Arranged as a bracket tournament, the regional competitions ensure that two teams from the same school never compete against each other. Both Baylor Law teams defeated teams from South Texas School of Law in the regional finals.
Baylor Law won the National Trial Competition in 2009.
"Our interscholastic advocacy record continues to be superb. I'm grateful for our bright and motivated student competitors and for their dedicated faculty and adjunct coaches," Toben said.
About Baylor University
Baylor University is a private Christian university and a nationally ranked research institution, characterized as having "high research activity" by the Carnegie Foundation for the Advancement of Teaching. The university provides a vibrant campus community for approximately 15,000 students by blending interdisciplinary research with an international reputation for educational excellence and a faculty commitment to teaching and scholarship. Chartered in 1845 by the Republic of Texas through the efforts of Baptist pioneers, Baylor is the oldest continually operating university in Texas. Located in Waco, Baylor welcomes students from all 50 states and more than 80 countries to study a broad range of degrees among its 11 nationally recognized academic divisions.
About Baylor Law School
Established in 1849, Baylor Law School was the first law school in Texas and one of the first west of the Mississippi River.
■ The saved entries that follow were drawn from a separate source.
-- ==== Sys2Proof/Machine/Step.lean ====
section
/-! DEFINITION. Machine/Step.lean: a step takes the command at the front of the queue; an empty queue idles (log entry 9). -/
namespace Sys2Proof.Machine

/-- One step: the command at the front of the queue acts on the state with the queue's rest. -/
def step (s : State) : Host.Outcome State Fault Refusal :=
  match s.pending with
  | [] => .next s
  | c :: rest => exec c { s with pending := rest }

/-- The state with the command that a word spells put at the front of the queue; a word that spells none changes nothing. -/
def State.withFetchWord (s : State) (nbits w : Nat) : State :=
  match decodeTableWord nbits w with
  | some c => { s with pending := c :: s.pending }
  | none => s

end Sys2Proof.Machine
end

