-- ==== Sys2Proof/Certificates/Slice0/Obligations.lean ====
section
/-! DEFINITION. Certificates/Slice0/Obligations.lean: the statements for the provers, and the few words they share. A statement of
a command's effect says that exec answers a next state t, what t holds, and which areas (Safety.lean) it leaves. -/
namespace Sys2Proof.Machine

/-! ## Shared words -/

/-- The near port can take an operation (R1, R16), and no change of part mode is due. -/
structure State.Ready (s : State) : Prop where
  noOp : s.near.op = none
  noHeld : s.near.held = none
  noReset : s.inReset = false
  settled : s.settled

/-- A full-word write of a parameter to a slot of the cue port at 13000h + 4·k (R36, section 11.3). -/
def slotOp (k : Nat) (p : Word) : HostOp :=
  { write := true, addr := BitVec.ofNat 20 (0x13000 + 4 * k), lanes := 15, data := p, notice := none }

/-- A near-port operation is in progress, unanswered, and its request waits at the far-port arbiter (R5, R8, R42). -/
structure Forwards (t : State) (op : HostOp) : Prop where
  op : t.near.op = some op
  unanswered : t.near.answer = none
  held : t.wait = true
  request : ∃ q ∈ t.waiting, q.xfer = .host

/-- A refusal by the command decoder (R40, R41): ERR at once, nothing forwarded, the last-refusal record overwritten, every
other area left. -/
structure Refuses (s t : State) (slot : Nat) (r : Reason) (p : Word) : Prop where
  answered : t.near.op = none ∧ t.near.answer = some .err
  record : t.lastRefusal = some ⟨slot, r, p⟩
  left : Leaves [.nearPort, .lastRefusal] s t

/-- The commands of the cue port by slot (section 11.3). -/
def commandOf (k : Nat) (p : Word) (order : List Recheck) : Option Instr :=
  match k with
  | 0 => some (.start p)
  | 1 => some (.stop p)
  | 2 => some (.reset p)
  | 3 => some (.fire p order)
  | 4 => some (.cut p)
  | 5 => some (.swap p)
  | 6 => some (.move p)
  | 7 => some (.hold p)
  | 8 => some (.thaw p order)
  | 9 => some (.resume p order)
  | 10 => some (.levelEnd p)
  | 11 => some (.clearFault p)
  | 12 => some (.mode p)
  | _ => none

/-- The part modes in which a command is available (the table of R39). -/
def modesOf (k : Nat) : List PartMode :=
  match k with
  | 0 => [.halted]
  | 1 => [.running]
  | 2 => [.halted, .loading, .running, .draining]
  | 3 => [.running]
  | 4 => [.running]
  | 5 => [.running]
  | 6 => [.running]
  | 7 => [.running, .draining]
  | 8 => [.running, .draining]
  | 9 => [.running, .draining]
  | 10 => [.running]
  | 11 => [.halted, .loading, .running, .draining]
  | 12 => [.running]
  | _ => []

/-- The areas of the cues of every head. -/
def allCues : List Area := allHeads.map Area.cues

/-- The areas that a completion of one head, and the scan and re-examinations that follow it, may change. -/
def allExams : List Area := allHeads.flatMap examAreas

/-- A head fault stands in the head's record: it is the given one if the record was empty, and MORE is set if it was not
(R172). -/
def Filed (s t : State) (h : HeadId) (kind : HeadFaultKind) (ref : Option CueRef) (frame : Word) : Prop :=
  t.status.attn = true ∧
    t.status.headFaults[h.val] =
      match s.status.headFaults[h.val] with
      | none => some ⟨kind, ref, frame, false⟩
      | some f => some { f with more := true }

/-- A head fault has been raised (R172): the record is occupied, by this fault if it was empty. -/
def Raised (s t : State) (h : HeadId) (kind : HeadFaultKind) (ref : Option CueRef) (frame : Word) : Prop :=
  t.status.attn = true ∧ ∃ f, t.status.headFaults[h.val] = some f
    ∧ (s.status.headFaults[h.val] = none → f.kind = kind ∧ f.ref = ref ∧ f.frame = frame)

/-- A part fault stands in the part fault record, in the same way (R172). -/
def FiledPart (s t : State) (kind : PartFaultKind) (index : Nat) (shot : Option (BitVec 8))
    (result : Option StartResult) (frame : Word) : Prop :=
  t.status.attn = true ∧
    t.status.partFault =
      match s.status.partFault with
      | none => some ⟨kind, index, shot, result, frame, false⟩
      | some f => some { f with more := true }

/-- The grant of a client's own transfer, wanted and not let run by a RESET command. -/
def State.grants (s : State) (x : Xfer) : Prop := s.grant = some ⟨x, false, false⟩

/-- The head has no cue. -/
def Head.noCue (hd : Head) : Prop := hd.queue = [] ∧ hd.direct = none

/-- A head's candidate has been examined (R91): the first failing gate recorded is the first of STAGING to SAVE that it fails, ZONE
for a candidate that passes them, and none without a candidate; at ZONE, and only there, a claim of it waits (R142, R144). -/
structure Examined (t : State) (h : HeadId) : Prop where
  gate : (t.head h).gate =
    match (t.head h).candidate with
    | none => none
    | some c =>
      match t.gateOf h c with
      | some g => some g
      | none => some .zone
  claim : t.claimOf h .cue ≠ none ↔ (t.head h).gate = some .zone

/-- The head's candidate, if any, fails a gate of STAGING to SAVE (R91): its examination starts and rejects nothing. -/
def State.Held (u : State) (h : HeadId) : Prop := ∀ q, (u.head h).candidate = some q → u.gateOf h q ≠ none

/-- A pending restored move of a head with no cue, not yet at the zone arbiter, whose zones are FREE or the head's own (R110). -/
structure PendingReady (s : State) (h : HeadId) (m : MoveRec) : Prop where
  move : (s.head h).move = some m
  pending : m.pending = true
  noCue : (s.head h).noCue
  noClaim : s.claimOf h .restore = none
  zones : ∀ z : Fin 32, (m.stand ||| m.path).getLsbD z.val = true → s.zoneTable[z.val] = none ∨ s.zoneTable[z.val] = some h

/-- The pending restored move has started (R110, R142): its mark is gone and its zones are the head's. -/
structure PendingStarted (s t : State) (h : HeadId) (m : MoveRec) : Prop where
  move : (t.head h).move = some { m with pending := false }
  zones : ∀ z : Fin 32, t.zoneTable[z.val] = if (m.stand ||| m.path).getLsbD z.val then some h else s.zoneTable[z.val]

/-- What an event that thaws heads or ends moves may change, with the halt of a DRAINING part at its end (R32). -/
def haltAreas : List Area :=
  [.partMode, .tables, .requests, .grant, .adopter, .claims, .zones, .saver, .attn, .due] ++ allHeads.flatMap fun h =>
    [.cues h, .levels h, .move h, .pose h, .pointer h, .freeze h, .headFault h]

end Sys2Proof.Machine

open Sys2Proof Sys2Proof.Machine

/-! ## The queue of commands, and the laws -/

/-- A step takes the command at the front of the queue, and its outcome is the command's on the queue's rest; with no command
the part idles (the model's choice, log entry 9). -/
def Obligations.StepTakesFrontCommand : Prop :=
  (∀ (c : Instr) (rest : List Instr) (s : State), step { s with pending := c :: rest } = exec c { s with pending := rest })
  ∧ ∀ s : State, s.pending = [] → step s = .next s

/-- Every command answers a next state in every state, and leaves the queue. For a command that names an event that cannot occur this is
the model's choice (log entry 8): such a command changes nothing. -/
def Obligations.EveryCommandAnswersNext : Prop := ∀ (c : Instr) (s : State), ∃ t, exec c s = .next t ∧ t.pending = s.pending

/-- A step keeps the canonical form of the head memory. -/
def Obligations.StepKeepsMemoryCanonical : Prop := ∀ s t : State, s.memoryOk → step s = .next t → t.memoryOk

/-- The law of ATTN (R175): a step keeps it asserted exactly while a fault record is occupied, and so does the state after
power-on reset; power-on, the assertion of RESET_N and an accepted RESET deassert it. -/
def Obligations.StepKeepsAttnLaw : Prop :=
  (∀ s t : State, s.attnOk → step s = .next t → t.attnOk)
  ∧ (∀ s : State, s.attnOk →
      (s.status.attn = true ↔ s.status.partFault ≠ none ∨ ∃ h : HeadId, s.status.headFaults[h.val] ≠ none))
  ∧ State.reset.attnOk ∧ State.reset.status.attn = false
  ∧ (∀ (s : State) (c : CutPoint) (tally : BitVec 12) (floor : Bool),
      ∃ t, exec (.powerOn c tally floor) s = .next t ∧ t.status.attn = false)
  ∧ (∀ (s : State) (c : CutPoint), s.pins.resetN = false →
      ∃ t, exec (.resetNAsserted c) s = .next t ∧ t.status.attn = false)
  ∧ ∀ (s : State) (p : Word), s.near.op = none → s.near.held = none → s.inReset = false →
      ∃ t, exec (.reset p) s = .next t ∧ t.status.attn = false

/-- A step keeps the law of move records (R116): 1 ≤ D ≤ 65535 and 0 ≤ k ≤ D. -/
def Obligations.StepKeepsMoveRecordLaw : Prop := ∀ s t : State, s.movesOk → step s = .next t → t.movesOk

/-- A step keeps the bound of four cues of each queue (R84). -/
def Obligations.StepKeepsQueueBound : Prop := ∀ s t : State, s.queuesOk → step s = .next t → t.queuesOk

/-- After a step no change of part mode is due (R30, R32): the conditions are examined in the event that meets them. -/
def Obligations.StepLeavesNoChangeDue : Prop := ∀ s t : State, s.settled → step s = .next t → t.settled

/-- The state after power-on reset keeps the laws. -/
def Obligations.ResetKeepsTheLaws : Prop := State.reset.Safe ∧ State.reset.settled

/-- What the spec gives the part at the end of power-on reset, which is the model's State.reset (log entry 2) (R34, R74, R77, R115, R138,
R140, R170). -/
def Obligations.ResetState : Prop :=
  State.reset.mode = .halted ∧ State.reset.cause = .power ∧ State.reset.startResult = .nothing
    ∧ State.reset.tables.valid = false ∧ State.reset.frame = 0 ∧ State.reset.lastRefusal = none
    ∧ State.reset.fetcher = ⟨.off, .a, 0, 0, 0, none, false, [], none⟩
    ∧ (∀ h : HeadId, (State.reset.head h).state = .noState ∧ (State.reset.head h).queue = []
        ∧ (State.reset.head h).direct = none ∧ (State.reset.head h).levels = 0
        ∧ (∀ l, (State.reset.head h).slotRef l = none) ∧ (State.reset.head h).move = none
        ∧ (State.reset.head h).pointer = .unknown ∧ State.reset.status.headFaults[h.val] = none)
    ∧ (∀ z : Fin 32, State.reset.zoneTable[z.val] = none) ∧ State.reset.claims = [] ∧ State.reset.saver = []
    ∧ State.reset.pageJobs = [] ∧ State.reset.status.partFault = none ∧ State.reset.status.attn = false
    ∧ (∀ r : RecId, State.reset.status.counts[r.val] = 0 ∧ State.reset.status.owed[r.val] = true)
    ∧ State.reset.grant = none ∧ (State.reset.waiting.map fun q => q.xfer) = [.status 0 .first]
    ∧ State.reset.pending = []

/-! ## Near port and far port -/

/-- A host read passes in every window and mode (R8): at its arrival it is forwarded as a one-word transfer, and at the transfer's
end the answer is the word the head memory gave, or ERR; nothing else changes. -/
def Obligations.HostReadPasses : Prop :=
  (∀ (s : State) (addr : Addr), s.Ready →
    ∃ t, exec (.hostRead addr) s = .next t ∧ Forwards t ⟨false, addr, 15, 0, none⟩ ∧ Leaves [.nearPort] s t)
  ∧ ∀ (s : State) (addr : Addr) (err : Bool), s.grants .host → s.near.op = some ⟨false, addr, 15, 0, none⟩ → s.settled →
    ∃ t, exec (.hostTransferEnd err) s = .next t ∧ t.near.op = none
      ∧ t.near.answer = some (if err then .err else .readData (s.mem.readWord (addr.toNat / 4 * 4)))
      ∧ Leaves [.nearPort, .grant] s t

/-- A host write outside the cue port that falls, at word address n, in a window the part owns (R3): the status window, the save
area, the tables outside HALTED, and the page area in LOADING or of a head that is not in DIRECT. -/
def Sys2Proof.windowRefuses (s : State) (n : Nat) : Prop :=
  (0x14000 ≤ n ∧ n < 0x14700) ∨ (0x15000 ≤ n ∧ n < 0x15C00)
    ∨ (s.mode ≠ .halted ∧ 0x10000 ≤ n ∧ n < 0x10E40)
    ∨ (s.mode = .loading ∧ 0x16000 ≤ n ∧ n < 0x16600)
    ∨ ((s.mode = .running ∨ s.mode = .draining)
        ∧ ∃ h : HeadId, 0x16000 + h.val * 0x80 ≤ n ∧ n < 0x16000 + h.val * 0x80 + 0x80 ∧ (s.head h).state ≠ .direct)

/-- The base of the active bank (R53). -/
def Sys2Proof.activeBase (s : State) : Nat := if s.fetcher.bank = .a then 0x11000 else 0x12000

/-- The snoop notice of a host write at word address n (R10, R11). -/
def Sys2Proof.noticeAt (s : State) (n : Nat) : Option Notice :=
  if s.mode = .halted then none
  else if n < 0x10000 then (if n % 0x100 < 40 then some (.shot (BitVec.ofNat 8 (n / 0x100))) else none)
  else if n = activeBase s then some .header
  else if activeBase s + 0x10 ≤ n ∧ n < activeBase s + 0x810 ∧ (n - activeBase s) % 0x10 < 8 then
    some (.entry ((n - activeBase s - 0x10) / 0x10))
  else none

/-- A host write outside the cue port that arrives at a ready near port: in a window the part owns it is answered ERR at once and
changes nothing (R3, R6); anywhere else it is forwarded with its address, lanes and data, and with the snoop notice of its place
(R4, R5, R10, R11). -/
def Obligations.HostWritesAreRefusedOrForwarded : Prop :=
  ∀ (s : State) (addr : Addr) (lanes : BitVec 4) (data : Word) (order : List Recheck), s.Ready →
    (windowRefuses s (addr.toNat / 4 * 4) →
      ∃ t, exec (.hostWrite addr lanes data order) s = .next t ∧ t.near.op = none ∧ t.near.answer = some .err
        ∧ Leaves [.nearPort] s t)
    ∧ (¬ windowRefuses s (addr.toNat / 4 * 4) → ¬ (0x13000 ≤ addr.toNat / 4 * 4 ∧ addr.toNat / 4 * 4 < 0x13040) →
      ∃ t, exec (.hostWrite addr lanes data order) s = .next t
        ∧ Forwards t ⟨true, addr, lanes, data, noticeAt s (addr.toNat / 4 * 4)⟩ ∧ Leaves [.nearPort] s t)

/-- While an operation is unanswered the near port takes no notice of another (R1). -/
def Obligations.BusyNearPortTakesNoNotice : Prop :=
  ∀ (s : State) (c : Instr), (s.near.op ≠ none ∨ s.near.held ≠ none) →
    ((∃ addr lanes data order, c = .hostWrite addr lanes data order) ∨ (∃ addr, c = .hostRead addr)
      ∨ ∃ k p order, commandOf k p order = some c) →
    exec c s = .next s

/-- The areas of every end of a forwarded host write (R5). -/
def Sys2Proof.writeEndAreas : List Area := [.nearPort, .memory, .freeValues, .grant]

/-- A cue after a shot notice (R89): a STAGED cue of the shot returns to STAGING, and the stager's current cue, if it is STAGING,
becomes RESTAGING. -/
def Sys2Proof.noticedCue (n : BitVec 8) (current : Bool) (q : Cue) : Cue :=
  if q.shot = n then
    { q with stage := match q.stage with
        | .staged _ => .staging
        | .staging => if current then .restaging else .staging
        | .restaging => .restaging }
  else q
Today, the school has more than 7,000 living alumni. It is accredited by the American Bar Association and is a member of the Association of American Law Schools. Baylor Law School has a record of producing outstanding lawyers, many of whom decide on a career in public service. The Law School boasts two Texas governors, members or former members of the U.S. Congress and U.S. Senate, two former directors of the FBI, ambassadors, federal judges, justices of the Texas Supreme Court and members of the Texas Legislature among its notable alumni. In its law specialties rankings, U.S.News & World Report ranked Baylor Law's trial advocacy program as the third best in the nation. Baylor Law School is ranked No. 56 in the magazine's 2012 edition of "America's Best Graduate Schools."